第10章 霧中殺機
濃霧像一鍋煮沸的牛奶,翻滾著吞噬了火山岩堆積的陡坡。能見度驟降至不足十米,連身旁同伴的輪廓都變得模糊不清。張驍抬手示意隊伍停下,他的指尖在濕冷的霧氣中劃過,彷彿能觸摸到空氣中那股若有若無的硫磺與危險混合的氣息。
“不對勁。”他壓低聲音,喉嚨有些發乾,“太安靜了。”
就在幾分鐘前,火山還在發出低沉的、彷彿巨人鼾聲般的轟鳴,遠處山口冒出的蒸汽雲如同巨大的灰色蘑菇。此刻,萬籟俱寂,連風掠過嶙峋岩石的嘶鳴都消失了。這種死寂,比先前的躁動更讓人心悸。
陳青梧握緊了手中的古劍,劍柄上冰冷的紋路硌著她的掌心。她微微側頭,天工係統在她意識深處投射出淡淡的能量流示警,並非來自前方石陣那穩定而奇異的地熱源,而是來自周圍……某種帶著惡意的、冰冷的波動,像是毒蛇在草叢中遊弋。

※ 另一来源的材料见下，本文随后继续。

-- ==== Sys2Proof/Tests/Slice0.lean ====
section
/-!
SUPPORT. Tests/Slice0.lean: the model's own tests. The well-formedness smoke, a few single steps, and for every statement one theorem that
shows states and operands meeting the hypotheses of each of its clauses together.
-/

/- One theorem after another: hundreds of kernel evaluations that wait for each other at once would each hold a thread. -/
set_option Elab.async false

namespace Sys2Proof.Tests
open Sys2Proof Sys2Proof.Machine

/-- The state after reset with BOOT behind it. -/
def sUp : State := { State.reset with sys := { State.reset.sys with phase := .up, linksUp := true } }

/-- A register word set in a state. -/
def setR (r : RegId) (i : Nat) (w : Word) (s : State) : State := s.wr r w i

/-- A field set in a state. -/
def setFd (f : Fld) (i : Nat) (v : Nat) (s : State) : State := s.setF f v i

/-- Up, as unit 7, in a device state, with a session 9 of a role. -/
def sHost (d : Nat) (r : Role) : State :=
  let s := (sUp.setF F.SYS_UNIT_UNIT 7).setF F.SYS_STATE_STATE d
  { s with hst := { s.hst with sessions := [⟨9, r, true, 0, []⟩] } }

/-- A packet over SPI of session 9 to unit 7. -/
def pkt (op : Nat) (payload : List Word) : Pkt :=
  let p : Pkt := ⟨3, .spi, 0, 0, 0, 0, false, 5, 0, BitVec.ofNat 16 payload.length, 7, 9, 0, payload, crcWords payload, 0, [],
    ⟨0, 0⟩, [], [], ⟨0, 0⟩, false⟩
  { p with hcrc := crcWords (headWords (BitVec.ofNat 16 op) p) }

/-- Session 11 of the installer, opened with a challenge, its key written and the serial number known. -/
def sAuth : State :=
  let s := sHost dREADY .maker
  { s with
    regs := (3 * 65536, 5) :: (4 * 65536, 6) :: s.regs
    hst := { s.hst with sessions := ⟨11, .installer, false, 0, [1, 2, 3, 4, 5, 6, 7, 8]⟩ :: s.hst.sessions }
    nv := { s.nv with keys := [none, some [9, 8, 7, 6, 5, 4, 3, 2], none] } }

/-- A device that may go from SAFE to READY: profile 15, PARAM_VALID, ENV_VALID, PLL locked. -/
def sSafe : State :=
  let s := ((sHost dSAFE .operator).setF F.LAN_STAT_PARAM_VALID 1).setF F.LAN_STAT_ENV_VALID 1
  (s.setF F.SYS_CLK_STAT_PWMPLL_LOCK 1).setF F.SYS_SW1_ACCEPTED 0x00F

/-- Bridge 0 of axis 0 configured as a 2-level bridge on channels 0 to 5, its currents and its link measured. -/
def sBr : State :=
  let s := ((sHost dARMED .maker).setF F.BR_CFG_TYPE 1).setF F.BR_HALF_HALF 10000
  let s := (s.wr .BR_MAP0 0x03020100).wr .BR_MAP1 0x3F3F0504
  let s := s.forN 6 fun g s => s.setF F.GC_CFG_MODE 1 g
  let s := s.forN 4 fun c s => (s.setF F.SD_CFG_EN 1 c).setF F.SD_CFG_ROLE (c + 1) c
  let s := s.forN 3 fun c s => (s.wr .SD_OC_HI 0x02000000 c).wr .SD_OC_LO 0xFE000000 c
  s.wr .SNS_GUARD 0x0FA00FA0

/-- Bridge 0 released and asked for. -/
def sAsked : State :=
  let s := (sBr.setF F.LAN_STAT_STO_ACTIVE 0).wr .PWM_CTRL 1
  s.updBridge 0 fun r => { r with asked := some 5 }

/-- Bridge 0 switching. -/
def sRun : State := ((sAsked.setBit F.BR_STAT_RUNNING 0 true).setBit F.PWM_STAT_RUNNING 0 true).updBridge 0 fun r => { r with asked := none }

/-- A write by pair A. -/
def byA (v : Word) : Write := ⟨.pairA 0, .plain, v, 0⟩

/-- A cycle with one write. -/
def one (w : Write) : WCycle := ⟨4, [w], 0⟩

/-- Axis 2 a PMSM with terminal voltage measurement. -/
def sKe : State := ((sBr.setF F.AX_CFG_MOTOR 1 2).setF F.OBS_CFG_VT_EN 1 2).setF F.BR_CFG_AXIS 2

/-- The same while a gates-off measurement of it runs. -/
def sMeas (f : Catch → Catch) (w : Int) : State :=
  ((sKe.setF F.AX_BASE_F_VALUE 50000 2).updAxis 2 fun x => { x with keMeas := true }).updOb 2 fun o => { o with wEmf := w, catch_ := f o.catch_ }

/-- A write by the host. -/
def byH (v : Word) : Write := ⟨.host .maker, .plain, v, 0⟩

/-- Axis 0 with bridge 0 in a state, the device in RUN, STO released, motor type 1. -/
def sAx (st : Nat) : State :=
  (((((sBr.setF F.LAN_STAT_STO_ACTIVE 0).setF F.AX_CFG_PROG 0).setF F.AX_STAT_STATE st).setF F.SYS_STATE_STATE dRUN).setF F.AX_CFG_MOTOR 1)

/-- The same axis in EMERGENCY in an operating mode. -/
def sEm (m : Nat) : State := (sAx aEMERGENCY).setF F.AX_EM_STAT_OPMODE m

/-- Its runtime of emergency changed. -/
def emWith (f : Em → Em) (s : State) : State := s.updEm 0 f

/-- Motion engines with speed limits, the device in RUN. -/
def sMe : State :=
  let s := ((sAx aDISABLED).setF F.GATE_AUX_CFG_MODE 1).setF F.GATE_AUX_STAT_VDRV_OK 1
  (s.wr .ME_VMAX 1000 1).setF F.ME_STAT_UNCERTAIN 0 1

/-- Motion engine 1 moving. -/
def sMoving (f : Me → Me) : State := ((sMe.setF F.ME_STAT_AT_REST 0 1).setF F.ME_STAT_PROFILE 1 1).updMe 1 f

/-- An entry of the action table for AX_RAMP_ACC of axis 0 at tick 1000. -/
def tatWords : List Word := [1000000, 0, wd (RegId.AX_RAMP_ACC.addr 0), 77, 0, 0, 0xFFFF, 0]

/-- Entry 2047 holds the words, pending. -/
def sTat : State := (upTo 8).foldl (fun s k => s.setTat 2047 k (if k = 7 then wd tPENDING else nth tatWords k)) (sAx aDISABLED)

/-- A unit of a domain: role 7 at epoch 5, with role 8 alive in its table at epoch 6. -/
def sMem (d : Nat) : State :=
  let s := (((sHost d .maker).setF F.MEM_CFG_EN 1).setF F.MEM_STAT_STATE 2).setF F.MEM_STAT_EPOCH 5
  { s with
    regs := (3 * 65536, 5) :: (4 * 65536, 6) :: s.regs
    mem := { s.mem with peers := [⟨8, 6, 9, true, false, some 6, some 0, 10, 0, some 41, false⟩] } }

“有東西在靠近,”她聲音很輕,幾乎被霧氣吸收,“帶著……金屬的寒意。”
陸子銘蹲下身,手指拂過地麵潮濕的火山灰。他的動作很輕,像怕驚擾了什麼。“腳印,不是我們的。靴底花紋特殊,軍用製式。還有……車轍印,很深,剛過去不久。”他抬起頭,鏡片後的目光銳利,“我們被盯上了。”
那位一直沉默寡言的科裡亞克族老嚮導,此刻像一尊凝固的火山岩雕像。他深陷的眼眸望向濃霧深處,一隻手無聲地按在了腰間那串由不知名獸骨磨製的飾品上,另一隻手則緩緩握住了斜挎在舊揹包帶上的獵刀刀柄。他冇有說話,但那緊繃的下頜線和驟然凝重的呼吸,已是最好的警報。
張驍深吸了一口帶著濃重硫磺味的空氣,內息在經脈中緩緩流轉,搬山填海術賦予他的感知如同水波般向四周擴散。他“聽”到了——不是聲音,而是某種震動,細微、密集,帶著機械的精準,正從三個方向悄然合攏。“三個人,”他幾乎是用氣音對同伴說,“裝備精良,動作協調,不是烏合之眾。準備……”
他的話音未落,異變陡生!
“咻——咻咻!”
幾聲極其輕微的破空聲撕裂了濃霧的帷幕。那不是子彈,而是幾道細小的、閃著幽藍寒光的影子——麻醉鏢!
目標直指看似最薄弱的老嚮導!
就在這電光石火之間,老嚮導動了!他的動作快得超出常理,那不是年輕人的迅猛,而是如同經驗豐富的野獸般的本能反應。身體以一個不可思議的角度側旋,腰間那柄樣式古樸的獵刀已然出鞘,劃出一道淒冷的弧光。
“叮!叮!叮!”
三聲幾乎連成一片的脆響!火星在濃霧中短暫迸濺。那幾支來勢洶洶的麻醉鏢竟被獵刀精準無比地磕飛,釘入旁邊的岩石,尾翼兀自高頻震顫著,發出令人牙酸的嗡鳴。
“好傢夥!”陸子銘低呼一聲,手腕一翻,那枚傳承自發丘天官的青銅印已悄然滑入掌心,散發出微不可察的溫潤光澤,一股沉穩的力量以其為中心隱隱擴散開來,驅散著周遭因偷襲而帶來的陰冷氣息。
濃霧被粗暴地扯開,三名身著迷彩作戰服、臉上塗著油彩、眼神如同西伯利亞凍土般冰冷的漢子現出身形。他們呈品字形站位,封住了所有可能的退路。為首一人體型魁梧,手中端著一件造型奇特的裝置,像是某種聲波武器的發射器,黑洞洞的對準了四人。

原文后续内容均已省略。